Marcovicci and Feinstein were sometime guests at these evenings, and Barer eventually cast Maggart opposite Feinstein in a Los Angeles staging of his musical A Happy Lot. Later, while singing at Barer's 1998 funeral, the young singer caught Marcovicci's ear. "This child was up there singing like an angel-a piercingly haunting angel," Marcovicci says. She contacted Maggart immediately and offered to help hone her act. Maggart was thrilled at the prospect, having idolized Marcovicci for years. "I saw Andrea at the Gardenia in Hollywood for the first time when I was 16 or 17, and I rushed home and wrote pages and pages in my diary about how special it was," she recalls. "She was like a spell caster. It was the experience of appreciating a song for its craft: how it was constructed and how it could best be expressed." When Marcovicci reached out to her, Maggart says, she already knew that she was interested in a career in the arts, but was unsure whether to pursue music or dance.
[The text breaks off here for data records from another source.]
-- ==== Sys2Proof/Config.lean ====
section
/-! DEFINITION. The parameters of 00_scope.md R6 that a model takes as arguments, and the free values: constants with no
body, so that nothing in Lean can see a value of one. -/

namespace Sys2Proof.Config

/-- `SCB_WORDS`, the number of words of the SCB (00_scope.md R6). -/
abbrev scbWords : Nat := 55

/-- The parameters of 93_implementation_defined.md U12 and 00_scope.md R6, and whether the environment may `inject`
(U11). `numW` and `numF` are the width and the number of fraction bits of an `fx` (decision D1; log entry 5); `timeUnit`
is the unit of `period`, `ti` and `td`, in nanoseconds, which no rule reads (decision D3; log entry 15); `scbBase` is a
byte address, the others are PWM timer ticks. They are data of the machine that no step writes (log entry 4). -/
structure Params where
  numW      : Nat
  numF      : Nat
  timeUnit  : Nat
  dutyMin   : Word
  dutyMax   : Word
  dutyBase  : Word
  pwmPeriod : Word
  scbBase   : Nat
  mayInject : Bool
  deriving DecidableEq, Repr

/-- The values and defaults of 00_scope.md R6. SCB_BASE and TIME_UNIT have none there: 0 and 1 are this model's (log
entry 4). -/
def Params.default : Params where
  numW      := 32
  numF      := 16
  timeUnit  := 1
  dutyMin   := 1000
  dutyMax   := 2000
  dutyBase  := 1000
  pwmPeriod := 2500
  scbBase   := 0
  mayInject := true

/-- `0 <= DUTY_MIN <= DUTY_BASE <= DUTY_MAX < PWM_PERIOD <= 2^32 - 1` (00_scope.md R6), and SCB_BASE a multiple of
4, since the host's accesses are aligned (20_memory.md R74; log entry 13). -/
def Params.ok (p : Params) : Bool :=
  decide (p.dutyMin.toNat ≤ p.dutyBase.toNat) && decide (p.dutyBase.toNat ≤ p.dutyMax.toNat)
    && decide (p.dutyMax.toNat < p.pwmPeriod.toNat) && decide (p.scbBase % 4 = 0)

/-- An `fx` fits its 32-bit word or register and can hold the number 1.0, `ONE` (00_scope.md R7, R8; log entry 5). -/
def Params.fmtOk (p : Params) : Bool := decide (p.numF + 2 ≤ p.numW) && decide (p.numW ≤ 32)

/-- FREE VALUE: the words `cycle` and `stall` (`draw(u32)`, 44_controller_unit.md R213; log entry 7). -/
opaque freeWord : Nat → Word

/-- FREE VALUE: whether the new code replaces the old one at an overrun (41_event_channel.md R147; log entry 8). -/
opaque freePick : Nat → Bool

/-- FREE VALUE: the bytes of the SCB words a reset leaves unspecified (10_state.md R50), by the reset and the byte
offset (log entry 6). -/
opaque freeScbByte : Nat → Nat → Byte

/-- FREE VALUE: the next move, where the scenario fixes none (00_scope.md R3, R10; log entry 2). -/
opaque freeMove : Nat → Move

end Sys2Proof.Config
end

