theorem exec_cuActiveRow_wrote {e : Event} {s t : State} (h : exec (cuActiveRow e) s = .next t) :
    Wrote s t (cuRowWrites e s) := by
  cases e
  case newData =>
    cases (Host.Outcome.next.inj h : cuNewData s = t)
    simp only [cuNewData, cuRowWrites, show memRead offDebugMask (loadOdometry s) = memRead offDebugMask s from rfl]
    split
    · exact Wrote.trans (ws := []) (t := loadOdometry s) ⟨rfl, rfl⟩ (debugSnapshot_wrote _ _)
    · exact ⟨rfl, rfl⟩
  case sampleTick =>
    cases (Host.Outcome.next.inj h : cuSampleTick s = t)
    rw [cuSampleTick_eq]
    have h1 : Wrote s (raiseEvent .outputReady (samplePublished s)) (samplePubWrites s) :=
      ⟨samplePublished_mem s, by
        obtain ⟨_, _, _, _, _, _, _, _, _, _, _, _, _, e⟩ := samplePublished_cu s
        rw [raiseEvent_par, e]⟩
    simp only [cuRowWrites]
    split
    · exact h1.trans (debugSnapshot_wrote _ _)
    · rw [List.append_nil]; exact h1
  case clearArmed =>
    cases (Host.Outcome.next.inj h : cuClearArmed s = t)
    simp only [cuClearArmed, cuRowWrites]
    refine ⟨?_, ?_⟩
    · rw [raiseEvent_mem, resetFilters_mem]
      exact memWriteAll_mem_congr _ rfl rfl
    · rw [raiseEvent_par, resetFilters_par, memWriteAll_par]
      rfl
  case none => cases h; exact ⟨rfl, rfl⟩
  case motorReady => cases h; exact ⟨rfl, rfl⟩
  case setArmed => cases h; exact ⟨rfl, rfl⟩
  all_goals
    cases (Host.Outcome.next.inj h : raiseEvent .motorStop s = t)
    exact ⟨raiseEvent_mem _ s, raiseEvent_par _ s⟩

theorem exec_cuAwaitRow_wrote {e : Event} {s t : State} (h : exec (cuAwaitRow e) s = .next t) : Wrote s t [] := by
  cases e <;> (cases h; exact ⟨rfl, rfl⟩)

/-- What the step of the CU's state register writes. -/
theorem exec_stateRow_cu_wrote {s t : State} (h : exec (stateRow .cu s) s = .next t) :
    Wrote s t [] ∨ ∃ e1 e2 s1 s2, s1.par = s.par ∧ s2.par = s.par ∧
      (Wrote s t (cuRowWrites e1 s1) ∨ Wrote s t (cuRowWrites e1 s1 ++ cuRowWrites e2 s2)) := by
  unfold stateRow at h
  dsimp only at h
  cases hs : s.cuState <;> rw [hs] at h
  · cases h; exact .inl ⟨rfl, rfl⟩
  · have h' : exec (cuAwaitRow (s.latch.get .cuCtl)) (pollChannel .cuCtl s).2 = .next t := by
      rw [← awaitDispatch_eq]; exact h
    exact .inl ((pollChannel_wrote _ s).trans (exec_cuAwaitRow_wrote h'))
  · cases h; exact .inl ⟨rfl, rfl⟩
  · have hx : exec .stepCuActive s =
        andThen (cuDispatch (s.latch.get .cuCtl) (pollChannel .cuCtl s).2) fun s1 =>
          if s1.cuState = .active then cuDispatch (s1.latch.get .cuTick) (pollChannel .cuTick s1).2 else .next s1 := rfl
    rw [hx, cuDispatch_eq] at h
    obtain ⟨t1, h1, -⟩ := exec_cuActiveRow (s.latch.get .cuCtl) (pollChannel .cuCtl s).2
    have w1 := (pollChannel_wrote .cuCtl s).trans (exec_cuActiveRow_wrote h1)
    rw [h1] at h
    simp only [andThen] at h
    split at h
    · rw [cuDispatch_eq] at h
      have w2 := (pollChannel_wrote .cuTick t1).trans (exec_cuActiveRow_wrote h)
      exact .inr ⟨_, _, (pollChannel .cuCtl s).2, (pollChannel .cuTick t1).2, rfl, w1.2,
        .inr (w1.trans w2)⟩
    · cases h
      exact .inr ⟨_, .none, (pollChannel .cuCtl s).2, s, rfl, rfl, .inl w1⟩
  · cases h; exact .inl ⟨rfl, rfl⟩

/-- What one action writes. -/
def actWrites (a : Act) (s : State) : List (WordOff × Word) :=
  match a with
  | .write n v => [(n, v)]
  | .writeFree n => [(n, Config.freeWord s.draws)]
  | _ => []

theorem performAct_wrote (u : UnitId) (a : Act) (s : State) : Wrote s (performAct u a s).2 (actWrites a s) := by
  cases a
  case pollIfActive ch =>
    simp only [performAct]
    split <;> exact ⟨rfl, rfl⟩
  case read n dst => cases dst <;> exact ⟨rfl, rfl⟩
  case readCfg got =>
    simp only [performAct]
    split <;> exact ⟨rfl, rfl⟩
  case raise e => exact ⟨raiseEvent_mem e s, raiseEvent_par e s⟩
  all_goals exact ⟨rfl, rfl⟩

theorem setPend_wrote (u : UnitId) (acts : List Act) (s : State) : Wrote s (setPend u acts s) [] := by
  cases u <;> exact ⟨rfl, rfl⟩

/-- Every move but a reset writes whole words of the SCB, and nothing else of it. -/
theorem doMove_wrote {m : Move} {s t : State} (hr : m ≠ .hostReset) (h : doMove m s = .next t) :
    ∃ ws, Wrote s t ws := by
  cases m
  case hostWrite n v =>
    simp only [doMove, hostWrite] at h
    split at h
    · next hn => cases h; exact ⟨[(⟨n, hn⟩, v)], rfl, rfl⟩
    · cases h
  case hostRead n =>
    simp only [doMove, hostRead] at h
    split at h
    · cases h; exact ⟨[], rfl, rfl⟩
    · cases h
  case hostWriteAt addr bytes v =>
    simp only [doMove, hostAccess, hostWrite] at h
    repeat' split at h
    any_goals cases h
    next hn => exact ⟨[(⟨_, hn⟩, v)], rfl, rfl⟩
  case hostReadAt addr bytes =>
    simp only [doMove, hostAccess, hostRead] at h
    repeat' split at h
    any_goals cases h
    exact ⟨[], rfl, rfl⟩
  case hostRaise e =>
    cases e <;> first | (cases h; done) | (cases h; exact ⟨[], rfl, rfl⟩)
  case hostInject ch e =>
    simp only [doMove, hostInject] at h
    split at h
    · cases h
    · split at h
      · cases h
      · cases h; exact ⟨[], rfl, rfl⟩
  case hostAck e =>
    simp only [doMove, hostAck] at h
    split at h
    · cases h; exact ⟨[], rfl, rfl⟩
    · cases h
  case hostStart u =>
    cases u
    · simp only [doMove, hostStart] at h
      cases h; split <;> exact ⟨[], rfl, rfl⟩
    · simp only [doMove, hostStart] at h
      cases h; split <;> exact ⟨[], rfl, rfl⟩
  case hostReset => exact absurd rfl hr
  case timerSFire =>
    simp only [doMove, timerSFire] at h
    split at h
    · cases h; exact ⟨[], rfl, rfl⟩
    · cases h
  case timerPAdvance n =>
    simp only [doMove, timerPAdvance] at h
    repeat' split at h
    any_goals cases h
    simp only [advancePwm]
    split <;> exact ⟨[], rfl, rfl⟩
  case unit u g =>
    rcases moveUnit_cases (u := u) (g := g) h with ⟨-, h⟩ | ⟨e, rest, -, h⟩ | rfl
    · cases u
      · rcases exec_stateRow_cu_wrote h with h | ⟨_, _, _, _, -, -, h | h⟩ <;> exact ⟨_, h⟩
      · obtain ⟨t', h', f⟩ := exec_stateRow_mu s
        cases h.symm.trans h'
        obtain ⟨_, _, _, _, _, _, _, _, rfl⟩ := f
        exact ⟨[], rfl, rfl⟩
    · cases u
      · unfold eventRow at h
        dsimp only at h
        split at h
        · exact ⟨_, Wrote.trans (setPend_wrote .cu rest s) (exec_cuActiveRow_wrote h)⟩
        · exact ⟨_, Wrote.trans (setPend_wrote .cu rest s) (exec_cuAwaitRow_wrote h)⟩
      · obtain ⟨t', h', f⟩ := exec_muRow e (setPend .mu rest s)
        cases h.symm.trans h'
        obtain ⟨_, _, _, _, _, _, _, _, rfl⟩ := f
        exact ⟨[], rfl, rfl⟩
    · rcases action_cases u s with h | ⟨a, rest, -, h⟩
      · rw [h]; exact ⟨[], rfl, rfl⟩
      · rw [h]; exact ⟨_, Wrote.trans (performAct_wrote u a s) (setPend_wrote u _ _)⟩

end Sys2Proof.Machine
end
At Marcovicci's urging, she put aside her other interests and "just fell into cabaret." It was Marcovicci who first suggested that Maggart's voice was ideally suited to the songs of the 1920s.

"Maude has a voice we haven't heard in 60 years," she says. And as Maggart immersed herself in the old songbooks, she discovered the classic melodies and witty double entendres of a bygone era. "Some of the greatest songwriters were writing then: Cole Porter, Hoagy Carmichael, George Gershwin, Rodgers and Hart," Maggart says. "I sing the songs basically the way they were written, because they are perfect. They're simple and complex at the same time." But Maggart faces an uphill climb if she is to achieve success anything like her sister's. Cabaret is not lucrative and is largely ignored by the mainstream music press; most of the attention it does draw is reserved for established international performers or theater stars. What's more, performances can be daunting, especially for a singer still finding her bearings. "Cabaret is brutally honest in its parameters," Feinstein says. "It is vérité; the intimate exposure to the audience strips a performer to his or her essence." Maggart adds, "If you're being truthful, it comes off-and if you're faking it, that comes off too. I have a friend who used to say that he wouldn't go to a concert unless he could see the person's eyelashes. In cabaret, you can pretty much see my eyelashes wherever you are."

Maggart plans to cultivate the ambience of a Prohibition-era speakeasy in her weekly show at Danny's-"When the show is done, I can play hostess, like Helen Morgan did when she ran her own club"-and hopes to attract a crowd that may not know much about cabaret, but would embrace it as part of the lost art of sophisticated dating. "The songs are still applicable to romance," she maintains. "It's an experience of another time-like when you come across an old book or movie and get lost in that world."

In time, Maggart's enthusiasts expect her to develop a loyal following that will appreciate her unique talents. "It's strange to say, because she's my older sister, but I feel so proud of her," Apple boasts. "She has taken a raw, pure love of something and made it beautiful. And she's got this fucking charisma-you just want to keep on looking at her. She's a sight to see."

Maggart has not yet decided where the future might lead her, or even if she will stay in cabaret. But for now, she's delighted to be right where she is. "You get to dress up and look pretty every night, you sing your favorite songs for an hour, you make people laugh and move them-and that's your job!" she says. "And hopefully, you break even, you know?"